When a local backend cannot do the job, the tools automatically retry through **Firecrawl Keyless** (1,000 free credits/month, no API key, no signup) before giving up. It is **fallback-only** — never the primary path — and is **opt-out-able** with `PI_WEB_FIRECRAWL_FALLBACK=0`. Requires the optional `firecrawl-cli` (`npm install -g firecrawl-cli`); if it is absent the tools simply surface the original local error. Agents should call `web_search`/`web_fetch`/`web_browse` first and call `firecrawl_*` directly only after the corresponding local-first tool failed, or when the user explicitly asks for Firecrawl/cloud behavior.

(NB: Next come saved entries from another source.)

-- ==== Sys2Proof/Machine/Ideal.lean ====
section
/-!
DEFINITION. Sys2Proof/Machine/Ideal.lean: the two ideal computations that bound the block's real-valued datapaths: the
colour conversion CC_IDEAL (44_color_sampler.md R152) and the transform FDCT_IDEAL (43_fdct.md R142), with a rational
approximation of the latter that shows that a transform within the bound of R144 exists.
-/
namespace Sys2Proof

/-- CC_IDEAL, in exact rational arithmetic, every constant the decimal fraction that R152 writes. -/
def ccIdeal (ch : Channel) (r g b : Byte) : Rat :=
  let r : Rat := r.toNat
  let g : Rat := g.toNat
  let b : Rat := b.toNat
  match ch with
  | .y => 299 / 1000 * r + 587 / 1000 * g + 114 / 1000 * b - 128
  | .cb => -(168736 / 1000000) * r - 331264 / 1000000 * g + 1 / 2 * b
  | .cr => 1 / 2 * r - 418688 / 1000000 * g - 81312 / 1000000 * b

/-- Natural (row-major) order of an 8x8 grid: index 8 * row + column (R140, 00_scope.md section 6). -/
def natIdx (row col : Fin 8) : Fin 64 := ⟨8 * row.val + col.val, by omega⟩

/-- C(k) of R142: 1/sqrt(2) for k = 0 and 1 otherwise. -/
noncomputable def fdctC (k : Fin 8) : ℝ := if k = 0 then 1 / Real.sqrt 2 else 1

/-- cos((2 x + 1) k pi / 16), the cosine of both passes of R142. -/
noncomputable def fdctCos (k x : Fin 8) : ℝ :=
  Real.cos ((2 * (x.val : ℝ) + 1) * (k.val : ℝ) * Real.pi / 16)

/-- The row pass of R142: G(u, y). Sample (x, y) is element 8 y + x. -/
noncomputable def fdctRowPass (f : Fin 64 → ℝ) (u y : Fin 8) : ℝ :=
  1 / 2 * fdctC u * ∑ x : Fin 8, f (natIdx y x) * fdctCos u x

/-- The column pass of R142, applied to the row pass: FDCT_IDEAL's coefficient F(u, v). -/
noncomputable def fdctIdeal (f : Fin 64 → ℝ) (u v : Fin 8) : ℝ :=
  1 / 2 * fdctC v * ∑ y : Fin 8, fdctRowPass f u y * fdctCos v y

/-- cos(k pi / 16) for k = 0 to 8 to fifteen decimals. -/
def cosTable (k : Nat) : Rat :=
  match k with
  | 0 => 1
  | 1 => 980785280403230 / 10 ^ 15
  | 2 => 923879532511287 / 10 ^ 15
  | 3 => 831469612302545 / 10 ^ 15
  | 4 => 707106781186548 / 10 ^ 15
  | 5 => 555570233019602 / 10 ^ 15
  | 6 => 382683432365090 / 10 ^ 15
  | 7 => 195090322016128 / 10 ^ 15
  | _ => 0

/-- A rational close to cos(n pi / 16), from the symmetries of the cosine. -/
def cosApprox (n : Nat) : Rat :=
  let m := if n % 32 ≤ 16 then n % 32 else 32 - n % 32
  if m ≤ 8 then cosTable m else -cosTable (16 - m)

/-- A rational close to 1/2 C(k) cos((2 x + 1) k pi / 16). -/
def weightApprox (k x : Fin 8) : Rat :=
  if k = 0 then 1 / 2 * cosTable 4 else 1 / 2 * cosApprox ((2 * x.val + 1) * k.val)

/-- A rational transform within the bound of R144 (`fdctApprox_within`). It is no claim about any chip: it only shows
that the bound can be met. -/
def fdctApprox (f : Vector Rat 64) : Vector Rat 64 :=
  Vector.ofFn fun i : Fin 64 =>
    ((List.finRange 8).map fun y =>
      ((List.finRange 8).map fun x =>
        f[natIdx y x] * weightApprox ⟨i.val % 8, by omega⟩ x).sum * weightApprox ⟨i.val / 8, by omega⟩ y).sum

/-- A half-angle step: bounds on cos(2 x) give bounds on cos x for x in the first quadrant. -/
theorem cos_half_bounds {x y a b : ℝ} (hx0 : 0 ≤ x) (hx : x ≤ Real.pi / 2) (hy : Real.cos (2 * x) = y)
    (ha : a ^ 2 ≤ (1 + y) / 2) (hb0 : 0 ≤ b) (hb : (1 + y) / 2 ≤ b ^ 2) :
    a ≤ Real.cos x ∧ Real.cos x ≤ b := by
  have hc : 0 ≤ Real.cos x := Real.cos_nonneg_of_mem_Icc ⟨by linarith, hx⟩
  have h2 : Real.cos (2 * x) = 2 * Real.cos x ^ 2 - 1 := Real.cos_two_mul x
  constructor
  · exact le_of_sq_le_sq (by linarith) hc
  · exact le_of_sq_le_sq (by linarith) hb0

/-- `cosTable` is close to the cosine on the first quadrant. -/
theorem cosTable_close (k : Nat) (hk : k ≤ 8) :
    |Real.cos ((k : ℝ) * Real.pi / 16) - (cosTable k : ℝ)| ≤ 1 / 10 ^ 13 := by
  have hpi := Real.pi_pos
  have c8 : Real.cos (8 * Real.pi / 16) = 0 := by
    rw [show (8 : ℝ) * Real.pi / 16 = Real.pi / 2 by ring]; exact Real.cos_pi_div_two
  have c4 := cos_half_bounds (x := 4 * Real.pi / 16) (y := Real.cos (8 * Real.pi / 16)) (a := 707106781186547 / 10 ^ 15)
    (b := 707106781186549 / 10 ^ 15) (by linarith) (by linarith) (by rw [show 2 * (4 * Real.pi / 16) = 8 * Real.pi / 16 by ring])
    (by linarith [c8]) (by norm_num) (by linarith [c8])
  have c2 := cos_half_bounds (x := 2 * Real.pi / 16) (y := Real.cos (4 * Real.pi / 16)) (a := 923879532511277 / 10 ^ 15)
    (b := 923879532511297 / 10 ^ 15) (by linarith) (by linarith) (by rw [show 2 * (2 * Real.pi / 16) = 4 * Real.pi / 16 by ring])
    (by linarith [c4.1, c4.2]) (by norm_num) (by linarith [c4.1, c4.2])
  have c6 := cos_half_bounds (x := 6 * Real.pi / 16) (y := -Real.cos (4 * Real.pi / 16)) (a := 382683432365080 / 10 ^ 15)
    (b := 382683432365100 / 10 ^ 15) (by linarith) (by linarith) (by rw [show 2 * (6 * Real.pi / 16) = Real.pi - 4 * Real.pi / 16 by ring, Real.cos_pi_sub])
    (by linarith [c4.1, c4.2]) (by norm_num) (by linarith [c4.1, c4.2])
  have c1 := cos_half_bounds (x := 1 * Real.pi / 16) (y := Real.cos (2 * Real.pi / 16)) (a := 980785280403200 / 10 ^ 15)
    (b := 980785280403260 / 10 ^ 15) (by linarith) (by linarith) (by rw [show 2 * (1 * Real.pi / 16) = 2 * Real.pi / 16 by ring])
    (by linarith [c2.1, c2.2]) (by norm_num) (by linarith [c2.1, c2.2])
  have c3 := cos_half_bounds (x := 3 * Real.pi / 16) (y := Real.cos (6 * Real.pi / 16)) (a := 831469612302515 / 10 ^ 15)
    (b := 831469612302575 / 10 ^ 15) (by linarith) (by linarith) (by rw [show 2 * (3 * Real.pi / 16) = 6 * Real.pi / 16 by ring])
    (by linarith [c6.1, c6.2]) (by norm_num) (by linarith [c6.1, c6.2])
  have c5 := cos_half_bounds (x := 5 * Real.pi / 16) (y := -Real.cos (6 * Real.pi / 16)) (a := 555570233019572 / 10 ^ 15)
    (b := 555570233019632 / 10 ^ 15) (by linarith) (by linarith) (by rw [show 2 * (5 * Real.pi / 16) = Real.pi - 6 * Real.pi / 16 by ring, Real.cos_pi_sub])
    (by linarith [c6.1, c6.2]) (by norm_num) (by linarith [c6.1, c6.2])
  have c7 := cos_half_bounds (x := 7 * Real.pi / 16) (y := -Real.cos (2 * Real.pi / 16)) (a := 195090322016068 / 10 ^ 15)
    (b := 195090322016188 / 10 ^ 15) (by linarith) (by linarith) (by rw [show 2 * (7 * Real.pi / 16) = Real.pi - 2 * Real.pi / 16 by ring, Real.cos_pi_sub])
    (by linarith [c2.1, c2.2]) (by norm_num) (by linarith [c2.1, c2.2])
  rw [abs_le]
  interval_cases k <;> simp only [cosTable, Nat.cast_ofNat, Nat.cast_one, Nat.cast_zero] <;> push_cast
  · simp
  · constructor <;> linarith [c1.1, c1.2]
  · constructor <;> linarith [c2.1, c2.2]
  · constructor <;> linarith [c3.1, c3.2]
  · constructor <;> linarith [c4.1, c4.2]
  · constructor <;> linarith [c5.1, c5.2]
  · constructor <;> linarith [c6.1, c6.2]
  · constructor <;> linarith [c7.1, c7.2]
  · rw [c8]; norm_num

/-- `cosApprox` is close to the cosine everywhere. -/
theorem cosApprox_close (n : Nat) :
    |Real.cos ((n : ℝ) * Real.pi / 16) - (cosApprox n : ℝ)| ≤ 1 / 10 ^ 13 := by
  have hn : Real.cos ((n : ℝ) * Real.pi / 16) = Real.cos (((n % 32 : Nat) : ℝ) * Real.pi / 16) := by
    have h : (n : ℝ) = ((n % 32 : Nat) : ℝ) + 32 * ((n / 32 : Nat) : ℝ) := by exact_mod_cast (Nat.mod_add_div n 32).symm
    rw [h, show (((n % 32 : Nat) : ℝ) + 32 * ((n / 32 : Nat) : ℝ)) * Real.pi / 16
      = ((n % 32 : Nat) : ℝ) * Real.pi / 16 + ((n / 32 : Nat) : ℝ) * (2 * Real.pi) by ring,
      Real.cos_add_nat_mul_two_pi]
  rw [hn]
  have hlt : n % 32 < 32 := Nat.mod_lt _ (by norm_num)
  unfold cosApprox
  generalize n % 32 = r at hlt ⊢
  have fold : ∀ m : Nat, m ≤ 16 →
      |Real.cos ((m : ℝ) * Real.pi / 16) - ((if m ≤ 8 then cosTable m else -cosTable (16 - m) : Rat) : ℝ)| ≤ 1 / 10 ^ 13 := by
    intro m hm
    split
    · exact cosTable_close m ‹_›
    · have hc := cosTable_close (16 - m) (by omega)
      have hs : (((16 - m : Nat) : ℝ)) * Real.pi / 16 = Real.pi - (m : ℝ) * Real.pi / 16 := by
        rw [Nat.cast_sub hm]; push_cast; ring
      rw [hs, Real.cos_pi_sub] at hc
      push_cast
      rw [← abs_neg, neg_sub]
      convert hc using 2
      ring
  by_cases h16 : r ≤ 16
  · simp only [h16, if_true]; exact fold r h16
  · simp only [h16, if_false]
    have hf := fold (32 - r) (by omega)
    have hs : (((32 - r : Nat) : ℝ)) * Real.pi / 16 = 2 * Real.pi - (r : ℝ) * Real.pi / 16 := by
      rw [Nat.cast_sub (by omega)]; push_cast; ring
    rwa [hs, Real.cos_two_pi_sub] at hf

/-- One pass's weight of R142: 1/2 C(k) cos((2 x + 1) k pi / 16). -/
noncomputable def fdctWeight (k x : Fin 8) : ℝ := 1 / 2 * fdctC k * fdctCos k x

/-- FDCT_IDEAL as one double sum of samples times weights. -/
theorem fdctIdeal_eq_sum (f : Fin 64 → ℝ) (u v : Fin 8) :
    fdctIdeal f u v = ∑ y : Fin 8, ∑ x : Fin 8, f (natIdx y x) * (fdctWeight u x * fdctWeight v y) := by
  simp only [fdctIdeal, fdctRowPass, fdctWeight, Finset.mul_sum, Finset.sum_mul]
  exact Finset.sum_congr rfl fun y _ => Finset.sum_congr rfl fun x _ => by ring

/-- C(k) lies in [0, 1]. -/
theorem fdctC_bounds (k : Fin 8) : 0 ≤ fdctC k ∧ fdctC k ≤ 1 := by
  unfold fdctC
  split
  · have h : (1 : ℝ) ≤ Real.sqrt 2 := by rw [show (1 : ℝ) = Real.sqrt 1 by simp]; exact Real.sqrt_le_sqrt (by norm_num)
    exact ⟨by positivity, by rw [div_le_one (by linarith)]; exact h⟩
  · norm_num

/-- A weight is at most 1/2 in magnitude. -/
theorem fdctWeight_abs_le (k x : Fin 8) : |fdctWeight k x| ≤ 1 / 2 := by
  have hc := fdctC_bounds k
  have hcos : |fdctCos k x| ≤ 1 := Real.abs_cos_le_one _
  rw [fdctWeight, abs_mul, abs_mul, abs_of_nonneg hc.1, abs_of_nonneg (by norm_num : (0 : ℝ) ≤ 1 / 2)]
  nlinarith [abs_nonneg (fdctCos k x)]

/-- `weightApprox` is close to the weight. -/
theorem weightApprox_close (k x : Fin 8) : |fdctWeight k x - (weightApprox k x : ℝ)| ≤ 1 / 10 ^ 13 := by
  unfold fdctWeight weightApprox fdctC fdctCos
  by_cases hk : k = 0
  · subst hk
    have h4 := cosTable_close 4 (by norm_num)
    have hs : Real.cos (((4 : Nat) : ℝ) * Real.pi / 16) = 1 / Real.sqrt 2 := by
      rw [show ((4 : Nat) : ℝ) * Real.pi / 16 = Real.pi / 4 by push_cast; ring, Real.cos_pi_div_four]
      have h2 : Real.sqrt 2 * Real.sqrt 2 = 2 := Real.mul_self_sqrt (by norm_num)
      have hpos : Real.sqrt 2 ≠ 0 := by positivity
      field_simp
      linarith
    rw [hs] at h4
    simp only [if_true, Fin.val_zero, Nat.cast_zero, mul_zero, zero_mul, zero_div, Real.cos_zero, mul_one]
    push_cast
    rw [show (1 : ℝ) / 2 * (1 / Real.sqrt 2) - 1 / 2 * (cosTable 4 : ℝ)
      = 1 / 2 * (1 / Real.sqrt 2 - (cosTable 4 : ℝ)) by ring, abs_mul, abs_of_nonneg (by norm_num : (0 : ℝ) ≤ 1 / 2)]
    linarith [abs_nonneg (1 / Real.sqrt 2 - (cosTable 4 : ℝ))]
  · have hn := cosApprox_close ((2 * x.val + 1) * k.val)
    simp only [hk, if_false]
    push_cast at hn ⊢
    rw [show (1 : ℝ) / 2 * 1 * Real.cos ((2 * (x.val : ℝ) + 1) * (k.val : ℝ) * Real.pi / 16)
        - 1 / 2 * (cosApprox ((2 * x.val + 1) * k.val) : ℝ)
      = 1 / 2 * (Real.cos ((2 * (x.val : ℝ) + 1) * (k.val : ℝ) * Real.pi / 16)
        - (cosApprox ((2 * x.val + 1) * k.val) : ℝ)) by ring, abs_mul, abs_of_nonneg (by norm_num : (0 : ℝ) ≤ 1 / 2)]
    linarith [abs_nonneg (Real.cos ((2 * (x.val : ℝ) + 1) * (k.val : ℝ) * Real.pi / 16)
        - (cosApprox ((2 * x.val + 1) * k.val) : ℝ))]

/-- The coefficient (u, v) of `fdctApprox` as a double sum. -/
theorem fdctApprox_eq_sum (f : Vector Rat 64) (u v : Fin 8) :
    (((fdctApprox f)[natIdx v u] : Rat) : ℝ)
      = ∑ y : Fin 8, ∑ x : Fin 8, ((f[natIdx y x] : Rat) : ℝ) * ((weightApprox u x : ℝ) * (weightApprox v y : ℝ)) := by
  have hu : (8 * v.val + u.val) % 8 = u.val := by omega
  have hv : (8 * v.val + u.val) / 8 = v.val := by omega
  have h : (fdctApprox f)[natIdx v u]
      = ∑ y : Fin 8, (∑ x : Fin 8, f[natIdx y x] * weightApprox u x) * weightApprox v y := by
    simp only [fdctApprox, natIdx, Fin.getElem_fin, Vector.getElem_ofFn, hu, hv, Fin.eta, Fin.sum_univ_def]
  rw [h]
  push_cast
  simp only [Finset.sum_mul]
  exact Finset.sum_congr rfl fun y _ => Finset.sum_congr rfl fun x _ => by ring

/-- R144's bound can be met: `fdctApprox` is within 2^-12 of FDCT_IDEAL on every block of elements of magnitude at
most 2^15. -/
theorem fdctApprox_within (f : Vector Rat 64) (hf : ∀ i : Fin 64, |f[i]| ≤ 2 ^ 15) (u v : Fin 8) :
    |(((fdctApprox f)[natIdx v u] : Rat) : ℝ) - fdctIdeal (fun i => ((f[i] : Rat) : ℝ)) u v| ≤ 1 / 2 ^ 12 := by
  rw [fdctApprox_eq_sum, fdctIdeal_eq_sum, ← Finset.sum_sub_distrib]
  have hterm : ∀ y x : Fin 8,
      |((f[natIdx y x] : Rat) : ℝ) * ((weightApprox u x : ℝ) * (weightApprox v y : ℝ))
        - ((f[natIdx y x] : Rat) : ℝ) * (fdctWeight u x * fdctWeight v y)| ≤ 1 / 2 ^ 18 := by
    intro y x
    have hF : |((f[natIdx y x] : Rat) : ℝ)| ≤ 2 ^ 15 := by exact_mod_cast hf (natIdx y x)
    have ha := weightApprox_close u x
    have hb := weightApprox_close v y
    have hwu := fdctWeight_abs_le u x
    have hwv := fdctWeight_abs_le v y
    generalize ((f[natIdx y x] : Rat) : ℝ) = F at hF ⊢
    generalize (weightApprox u x : ℝ) = a at ha ⊢
    generalize (weightApprox v y : ℝ) = b at hb ⊢
    generalize fdctWeight u x = p at ha hwu ⊢
    generalize fdctWeight v y = q at hb hwv ⊢
    rw [← mul_sub, abs_mul]
    have hab : |a * b - p * q| ≤ 3 / 10 ^ 13 := by
      rw [show a * b - p * q = -(p - a) * b - p * (q - b) by ring]
      have hbb : |b| ≤ 1 := by
        have := abs_sub_abs_le_abs_sub b q
        rw [abs_sub_comm b q] at this
        linarith
      calc |-(p - a) * b - p * (q - b)| ≤ |-(p - a) * b| + |p * (q - b)| := abs_sub _ _
        _ = |p - a| * |b| + |p| * |q - b| := by rw [abs_mul, abs_mul, abs_neg]
        _ ≤ 3 / 10 ^ 13 := by nlinarith [abs_nonneg (p - a), abs_nonneg b, abs_nonneg p, abs_nonneg (q - b)]
    calc |F| * |a * b - p * q| ≤ 2 ^ 15 * (3 / 10 ^ 13) := by gcongr
      _ ≤ 1 / 2 ^ 18 := by norm_num
  calc |∑ y : Fin 8, (∑ x : Fin 8, ((f[natIdx y x] : Rat) : ℝ) * ((weightApprox u x : ℝ) * (weightApprox v y : ℝ))
        - ∑ x : Fin 8, ((f[natIdx y x] : Rat) : ℝ) * (fdctWeight u x * fdctWeight v y))|
      ≤ ∑ y : Fin 8, ∑ x : Fin 8, (1 / 2 ^ 18 : ℝ) := by
        refine (Finset.abs_sum_le_sum_abs _ _).trans (Finset.sum_le_sum fun y _ => ?_)
        rw [← Finset.sum_sub_distrib]
        exact (Finset.abs_sum_le_sum_abs _ _).trans (Finset.sum_le_sum fun x _ => hterm y x)
    _ ≤ 1 / 2 ^ 12 := by norm_num

end Sys2Proof
end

| Tool | Falls back to Firecrawl when… |
|------|-------------------------------|
| `web_search` | SearXNG errors out **or** returns zero results |
| `web_fetch` | scrapling (incl. its HTTP-GET fallback) fails — anti-bot, heavy JS, PDFs |
| `web_browse` | agent-browser is missing or its batch fails (not on caller validation errors) |
| `web_batch_fetch` | (no fallback — Firecrawl batch scrape is not keyless) |

The three `firecrawl_*` tools are fallback-only explicit escape hatches for capabilities the local backends lack (`github`/`research`/`pdf` search categories, cloud rendering, natural-language interaction). They are not the first step for ordinary URL reading; `web_fetch` already performs Firecrawl fallback internally when local fetching fails.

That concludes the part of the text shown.